# Limiters?



## Python Blue (Aug 4, 2013)

I'm curious what other people's thoughts on these are. My relative absence the past two days was because I migrated some of my tracks for my next album over to compressors instead of limiters. Course, it sounds similar because for the master compression, I used no attack or release and set the RMS to 0 milliseconds, but I set it to a finite compression ratio in order to reduce the inevitable clipping (usually it was 6:1).

What are your thoughts? Is this a better method to use?


----------



## Vukasin (Aug 6, 2013)

I don't think there's really a "better" method to use for anything when it comes to mixing (to a certain degree anyway), it's all about what works best for the song, ya know? I prefer using a limiter because I think everything sounds more consistent, but I mostly do metal which is heavily distorted and loud. Again, it all really comes down to the song and what you want to get out of the song.

EDIT: Actually, after thinking about this for a while I'm not sure how your method works exactly. A compressor pulls transients up while a limiter pushes transients down. If you're using a compressor in place of a limiter then there is no way that it is going to get rid of clipping, so if you are not experiencing any clipping then your mix is far too quiet.
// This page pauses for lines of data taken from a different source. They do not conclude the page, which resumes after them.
-- ==== Sys2Proof/Laws/Frames.lean ====
section
/-! SUPPORT. What each shared operation of the part leaves as it was: one lemma for each, over the blocks it does not touch. -/

namespace Sys2Proof.Machine

@[simp] theorem Part.latch_frame (p : Part) (c : Condition) :
    (p.latch c).now = p.now ∧ (p.latch c).lines = p.lines ∧ (p.latch c).ctl = p.ctl ∧ (p.latch c).jobs = p.jobs ∧
    (p.latch c).runs = p.runs ∧ (p.latch c).path = p.path ∧ (p.latch c).bins = p.bins ∧ (p.latch c).stock = p.stock ∧
    (p.latch c).carriage = p.carriage ∧ (p.latch c).conv = p.conv ∧ (p.latch c).drawers = p.drawers := by
  unfold Part.latch
  dsimp only
  (repeat' split) <;> simp

@[simp] theorem Part.latchIf_frame (p : Part) (b : Bool) (c : Condition) :
    (p.latchIf b c).now = p.now ∧ (p.latchIf b c).lines = p.lines ∧ (p.latchIf b c).ctl = p.ctl ∧
    (p.latchIf b c).jobs = p.jobs ∧ (p.latchIf b c).runs = p.runs ∧ (p.latchIf b c).path = p.path ∧
    (p.latchIf b c).bins = p.bins ∧ (p.latchIf b c).stock = p.stock ∧ (p.latchIf b c).carriage = p.carriage ∧
    (p.latchIf b c).conv = p.conv ∧ (p.latchIf b c).drawers = p.drawers := by
  unfold Part.latchIf
  split <;> simp

@[simp] theorem Part.latchWireOut_frame (p : Part) (b : Bool) :
    (p.latchWireOut b).now = p.now ∧ (p.latchWireOut b).lines = p.lines ∧ (p.latchWireOut b).ctl = p.ctl ∧
    (p.latchWireOut b).jobs = p.jobs ∧ (p.latchWireOut b).runs = p.runs ∧ (p.latchWireOut b).path = p.path ∧
    (p.latchWireOut b).bins = p.bins ∧ (p.latchWireOut b).stock = p.stock ∧ (p.latchWireOut b).carriage = p.carriage ∧
    (p.latchWireOut b).conv = p.conv ∧ (p.latchWireOut b).drawers = p.drawers := by
  simp [Part.latchWireOut]

@[simp] theorem Part.clearCondition_frame (p : Part) (c : Condition) :
    (p.clearCondition c).now = p.now ∧ (p.clearCondition c).lines = p.lines ∧ (p.clearCondition c).ctl = p.ctl ∧
    (p.clearCondition c).jobs = p.jobs ∧ (p.clearCondition c).runs = p.runs ∧ (p.clearCondition c).path = p.path ∧
    (p.clearCondition c).bins = p.bins ∧ (p.clearCondition c).stock = p.stock ∧ (p.clearCondition c).carriage = p.carriage ∧
    (p.clearCondition c).conv = p.conv ∧ (p.clearCondition c).drawers = p.drawers ∧ (p.clearCondition c).out = p.out := by
  unfold Part.clearCondition
  split <;> simp

@[simp] theorem Part.setWire_frame (p : Part) (w : Nat) :
    (p.setWire w).now = p.now ∧ (p.setWire w).lines = p.lines ∧ (p.setWire w).ctl = p.ctl ∧ (p.setWire w).jobs = p.jobs ∧
    (p.setWire w).runs = p.runs ∧ (p.setWire w).path = p.path ∧ (p.setWire w).bins = p.bins ∧ (p.setWire w).stock = p.stock ∧
    (p.setWire w).conv = p.conv ∧ (p.setWire w).drawers = p.drawers := by
  simp [Part.setWire]

@[simp] theorem Part.recordFault_frame (p : Part) (e : FaultEntry) :
    (p.recordFault e).now = p.now ∧ (p.recordFault e).lines = p.lines ∧ (p.recordFault e).jobs = p.jobs ∧
    (p.recordFault e).runs = p.runs ∧ (p.recordFault e).path = p.path ∧ (p.recordFault e).bins = p.bins ∧
    (p.recordFault e).stock = p.stock ∧ (p.recordFault e).carriage = p.carriage ∧ (p.recordFault e).conv = p.conv ∧
    (p.recordFault e).drawers = p.drawers := by
  unfold Part.recordFault
  dsimp only
  split <;> simp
Maybe I'm misinterpreting what you said?


----------



## Python Blue (Aug 8, 2013)

Vukasin said:


> EDIT: Actually, after thinking about this for a while I'm not sure how your method works exactly. A compressor pulls transients up while a limiter pushes transients down. If you're using a compressor in place of a limiter then there is no way that it is going to get rid of clipping, so if you are not experiencing any clipping then your mix is far too quiet.
> 
> Maybe I'm misinterpreting what you said?



Which is why I set the compressor's attack, release, and RMS to 0; if you do that and set the compression ratio to infinity, you've essentially made a limiter.

Course, I've since found clipping with the compressor method as well, so I'm starting to run out of ideas for how to make my music louder without distortion.


----------



## Vukasin (Aug 8, 2013)

Python Blue said:


> Course, I've since found clipping with the compressor method as well, so I'm starting to run out of ideas for how to make my music louder without distortion.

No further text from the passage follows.